論文の概要: Shape, Pose, and Appearance from a Single Image via Bootstrapped
Radiance Field Inversion
- arxiv url: http://arxiv.org/abs/2211.11674v2
- Date: Mon, 20 Mar 2023 11:33:18 GMT
- ステータス: 処理完了
- システム内更新日: 2023-03-24 01:47:39.483987
- Title: Shape, Pose, and Appearance from a Single Image via Bootstrapped
Radiance Field Inversion
- Title(参考訳): ブートストラップ型放射場インバージョンによる単一画像からの形状, 姿勢, 出現
- Authors: Dario Pavllo, David Joseph Tan, Marie-Julie Rakotosaona, Federico
Tombari
- Abstract要約: 提案手法では,自然画像に対する基本的エンドツーエンド再構築フレームワークを導入し,正確な地平のポーズが得られない。
そこで,モデルが解の第一の推算を生成するハイブリッド・インバージョン・スキームを適用する。
当社のフレームワークでは,イメージを10ステップでデレンダリングすることが可能で,現実的なシナリオで使用することが可能です。

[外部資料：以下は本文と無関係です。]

/-- R379, R381, R387, R453: a block reset, from the pin or from `RST_CTL` with its key, clears what a cold reset clears but for what the
table keeps; without the key the write is ignored and logged. What is kept beyond the table is the model's reading (log entry 91). -/
def Obligations.BlockReset : Prop :=
  ∀ (s : State) (v : W64),
    let resets (c : Instr) (last : BitVec 2) : Prop := ∃ t, exec c s = .next t ∧ t.boot.inReset = true ∧ t.boot.s1Started = false
      ∧ t.clk.last = last ∧ t.clk.blockResets.toNat = Nat.min 65535 (s.clk.blockResets.toNat + 1) ∧ t.clk.awake = false
      ∧ t.cfg = { Cfg.reset with epoch := s.cfg.epoch } ∧ t.glob = Glob.reset ∧ t.hw = Hw.reset ∧ t.weir = Weir.reset ∧ t.pools = [] ∧ t.sig = Sig.reset
      ∧ t.pt = [] ∧ t.tr = Tr.reset ∧ t.ras.log = s.ras.log ∧ t.ras.total = s.ras.total ∧ t.ras.clOut = s.ras.clOut ∧ t.ras.pairOut = s.ras.pairOut
      ∧ t.ras.pstop = 0 ∧ t.trc = s.trc ∧ t.link = s.link ∧ t.smu = s.smu ∧ t.mem = s.mem ∧ t.part = s.part ∧ t.recorder.queue = s.recorder.queue
      ∧ (∀ n, (t.cluster n).roleEpoch = (s.cluster n).roleEpoch ∧ (t.cluster n).colOut = (s.cluster n).colOut ∧ (t.cluster n).rowOut = (s.cluster n).rowOut
          ∧ (t.cluster n).fieldRep = (s.cluster n).fieldRep ∧ (t.cluster n).queue = [] ∧ (t.cluster n).spm = [] ∧ (t.cluster n).handles = []
          ∧ (t.cluster n).tileBufs = [])
      ∧ (∀ n, (t.pair n).op = none ∧ (t.pair n).dmem = [] ∧ (t.pair n).ib0 = [] ∧ (t.pair n).ib1 = [] ∧ (t.pair n).instret = (s.pair n).instret)
      ∧ (∀ k, (t.port k).rc = 0 ∧ (t.port k).wc = 0 ∧ (t.port k).wd = 0 ∧ (t.port k).waiting = []
          ∧ (∀ e ∈ (t.port k).reads ++ (t.port k).writes, ∀ q, e.2 = some q → q.use = .abandoned))
    (¬ (s.boot.inReset = true ∧ s.boot.kind = .cold) → resets .blockReset 1)
      ∧ (s.boot.inReset = false → v.getLsbD 0 = true → v.extractLsb' 48 16 = 0xB10C → resets (.rstCtlBlock v) 2)
      ∧ (s.boot.inReset = false → v.getLsbD 0 = true → v.extractLsb' 48 16 ≠ 0xB10C →
          ∃ t, exec (.rstCtlBlock v) s = .next t ∧ s.Notes t ⟨s.clk.tick, 0x0F, none, true, 0, 0xFF, 0, 0x10020, v⟩)

/-- R447, R449: stage S1 begins at the release of a reset and ends with the fast domain running and stage S2; a failed self-test of the
management pair, of the duplicated tables or of the image ROM is fatal. R448, R449, R451: the clusters of a wave that pass join service,
those that fail are mapped out; the first wave that leaves a cluster in service opens reduced service; S3 follows the last wave, or bring-up
stops where every cluster failed. S3 ends in full service. Details of the stages that the rules leave open are log entry 92. -/
def Obligations.BringUpStages : Prop :=
  (∀ (s : State) (r : BringUp),
    (s.boot.s1Started = false → s.boot.fatal = false → ∃ t, exec (.resetRelease r) s = .next t ∧ t.boot.inReset = false ∧ t.boot.s1Started = true
        ∧ t.boot.stage = 1 ∧ t.boot.releaseTick = s.clk.tick ∧ t.boot.norec = !r.sfdpOk ∧ t.boot.fatal = !(r.mgmtOk && r.tablesOk && r.romOk)
        ∧ (t.boot.fatal = true → t.boot.fcause = if !r.mgmtOk then 4 else if !r.tablesOk then 5 else 6)
        ∧ t.hw = s.hw ∧ t.cfg = s.cfg ∧ t.clusters = s.clusters ∧ t.pairs = s.pairs)
      ∧ (s.boot.s1Started = true → exec (.resetRelease r) s = .next s)
      ∧ (s.boot.inReset = false → s.boot.s1Started = true → s.boot.stage = 1 → s.boot.fatal = false → s.clk.wbuf = [] → s.ras.clOut = 0 →
          ∃ t, exec .s1End s = .next t ∧ t.clk.awake = true ∧ t.boot.stage = 2 ∧ t.boot.wave = 0 ∧ t.boot.svc = s.boot.svc
            ∧ (s.clk.freqNew = none → t.clk = { s.clk with awake := true, waking := false }) ∧ t.hw = s.hw ∧ t.cfg = s.cfg))
    ∧ (∀ (s : State) (fail : BitVec 8) (bad : BitVec 32), s.fast = true →
        let w := s.boot.wave
        (s.boot.stage = 2 → s.boot.bootFail = false → w < s.waves → (∀ k, k < 8 → s.ras.clOut.getLsbD (8 * w + k) = false) → ∃ t, exec (.s2WaveEnd fail) s = .next t
            ∧ (∀ n, n < 32 → t.boot.svc.getLsbD n = if n / 8 = w then !fail.getLsbD (n % 8) else s.boot.svc.getLsbD n)
            ∧ (∀ n, n < 32 → t.ras.clOut.getLsbD n = if n / 8 = w then fail.getLsbD (n % 8) else s.ras.clOut.getLsbD n)
            ∧ t.boot.reduced = (t.boot.svc != 0)
            ∧ (w + 1 = s.waves → t.boot.svc ≠ 0 → t.boot.stage = 3) ∧ (w + 1 = s.waves → t.boot.svc = 0 → t.boot.bootFail = true ∧ t.boot.stage = 2)
            ∧ (w + 1 < s.waves → s.ras.clOut = 0 → t.boot.stage = 2 ∧ t.boot.wave = w + 1))
          ∧ (s.boot.stage = 3 → ∃ t, exec (.s3End bad) s = .next t ∧ t.boot.stage = 4 ∧ t.boot.reduced = false
              ∧ (∀ n, n < 32 → t.boot.svc.getLsbD n = (s.boot.svc.getLsbD n && (!bad.getLsbD n || s.ras.clOut.getLsbD n)))
              ∧ (∀ n, n < 32 → t.ras.clOut.getLsbD n = (s.ras.clOut.getLsbD n || (bad.getLsbD n && s.boot.svc.getLsbD n)))))

/-- R329, R345, R411: a partition reset stops the partition's rings, ends its commands without a record, frees its contexts and clears its
signals, whether or not it is enabled; a pair of another partition that waited on one returns with outcome 2. R181, R329, R411: when the drains and withdrawals are over,
the partition's clusters, in service or not, are clear, their role epochs have risen, and the partition may fetch again; a partition that is not being reset is
untouched. Details that the rules leave open are log entry 93. -/
def Obligations.PartitionReset : Prop :=
  (∀ (s : State) (p : Fin 16) (keep : W16), s.HostOpen → s.cfg.resetting.getLsbD p.val = false →
    let v : W64 := keep.setWidth 64 <<< 16 ||| 1 <<< p.val
    ∃ t, exec (.partitionReset v) s = .next t ∧ t.cfg.keepWarm = keep ∧ t.cfg.resetting = s.cfg.resetting ||| 1 <<< p.val
      ∧ (∀ n, (t.ring n).part = BitVec.ofNat 4 p.val → (t.ring n).enable = false)
      ∧ (∀ o ∈ t.hw.ops, o.part ≠ p.val) ∧ (∀ x ∈ t.hw.staged, x.part ≠ p.val) ∧ t.backlog p.val = [] ∧ (∀ q, q < 16384 → t.seq p.val q = Seq.free)
      ∧ (t.pool p.val).taken = false ∧ (t.pool p.val).recs = [] ∧ t.ras.pstop.getLsbD p.val = true ∧ (∀ n, ∀ e ∈ (t.cluster n).queue, e.part ≠ p.val)
      ∧ ((∀ w ∈ s.sig.waiters, s.cfg.active.holds p.val w.1 = false) → (∀ n, s.cfg.active.holds p.val n = true → t.isRaised n = false)
          ∧ (∀ n, (t.ring n).fetched = (s.ring n).fetched ∧ (t.ring n).done = (s.ring n).done))
      ∧ (∀ (n sp : Nat) (w : SwaitSt), s.sig.waiters = [(n, .pair sp)] → s.cfg.active.holds p.val n = true → (s.pair sp).part ≠ p.val → (s.pair sp).swait = some w →
          w.d ≠ 0 → w.pd ≠ 0 → (t.pair sp).readG w.d.val = 2 ∧ (t.pair sp).readP w.pd.val = false ∧ (t.pair sp).swait = none))
    ∧ (∀ (s : State) (p : Fin 16), s.boot.inReset = false → s.boot.fatal = false → s.cfg.swapping = none →
        (s.cfg.resetting.getLsbD p.val = false → exec (.partitionResetDone p) s = .next s)
          ∧ (s.cfg.resetting.getLsbD p.val = true → s.drains p.val = false → (∀ n ∈ s.clustersOf s.cfg.active p.val, s.withdrawing n = false) →
              ∃ t, exec (.partitionResetDone p) s = .next t
                ∧ (∀ n ∈ s.assignedTo p.val, (t.cluster n).roleEpoch = (s.cluster n).roleEpoch + 1 ∧ (t.cluster n).queue = [] ∧ (t.cluster n).spm = []
                    ∧ (t.cluster n).handles = [] ∧ (t.cluster n).tileBufs = [] ∧ (t.cluster n).rowRegs = [] ∧ (t.cluster n).fieldRep = (s.cluster n).fieldRep
                    ∧ (t.cluster n).colOut = (s.cluster n).colOut)
                ∧ (∀ n, n ∉ s.assignedTo p.val → t.cluster n = s.cluster n)
                ∧ t.cfg = { s.cfg with resetting := t.cfg.resetting } ∧ t.ras = { s.ras with pstop := t.ras.pstop }
                ∧ (∀ q, q < 16 → t.cfg.resetting.getLsbD q = (s.cfg.resetting.getLsbD q && decide (q ≠ p.val))
                    ∧ t.ras.pstop.getLsbD q = (s.ras.pstop.getLsbD q && decide (q ≠ p.val)))
                ∧ t.hw = s.hw ∧ t.mem = s.mem ∧ t.smu = s.smu))

/-- R380: `PT_KILL` with `GO`: the sequence is KILLED and its operations have ended, but for a RELEASE that waits for them; a FREE or SPILLED one is untouched and the write
logged. That the operations end within the kill's own step, and that the register stays where nothing is killed, are the model's readings
(log entries 21, 104). -/
def Obligations.SequenceKill : Prop :=
  ∀ (s : State) (p : Fin 16) (v : W64), s.HostOpen → v.getLsbD 63 = true →
    let q := v.toNat % 16384
    let st := (s.seq p.val q).st
    (st ≠ .free → st ≠ .spilled → ∃ t, exec (.ptKill p v) s = .next t ∧ (t.seq p.val q).st = .killed
        ∧ (∀ o ∈ t.hw.ops, ¬ (o.part = p.val ∧ sqidOf o.cmd = q ∧ opcodeOf o.cmd ≠ 0x0F ∧ opcodeOf o.cmd ≠ 0x02))
        ∧ (∀ o ∈ s.hw.ops, ¬ (o.part = p.val ∧ sqidOf o.cmd = q ∧ opcodeOf o.cmd ≠ 0x0F ∧ opcodeOf o.cmd ≠ 0x02) → (∀ o' ∈ s.hw.ops, o'.opid = o.opid → o' = o) → o ∈ t.hw.ops)
        ∧ (t.ptReg p.val).killSqid = v.setWidth 14 ∧ (t.ptReg p.val).killGo = false)
      ∧ (st = .free ∨ st = .spilled → ∃ t, exec (.ptKill p v) s = .next t
          ∧ s.Notes t ⟨s.clk.tick, 0x0F, some p.val, true, 0, 0xFF, 0, BitVec.ofNat 32 (0x100000 + 0x40000 * p.val + 0x320), v⟩)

- 参考スコア(独自算出の注目度): 54.151979979158085
- License: http://arxiv.org/licenses/nonexclusive-distrib/1.0/
- Abstract: Neural Radiance Fields (NeRF) coupled with GANs represent a promising
direction in the area of 3D reconstruction from a single view, owing to their
ability to efficiently model arbitrary topologies. Recent work in this area,
however, has mostly focused on synthetic datasets where exact ground-truth
poses are known, and has overlooked pose estimation, which is important for
certain downstream applications such as augmented reality (AR) and robotics. We
introduce a principled end-to-end reconstruction framework for natural images,
where accurate ground-truth poses are not available. Our approach recovers an
SDF-parameterized 3D shape, pose, and appearance from a single image of an
object, without exploiting multiple views during training. More specifically,
we leverage an unconditional 3D-aware generator, to which we apply a hybrid
inversion scheme where a model produces a first guess of the solution which is
then refined via optimization. Our framework can de-render an image in as few
as 10 steps, enabling its use in practical scenarios. We demonstrate
state-of-the-art results on a variety of real and synthetic benchmarks.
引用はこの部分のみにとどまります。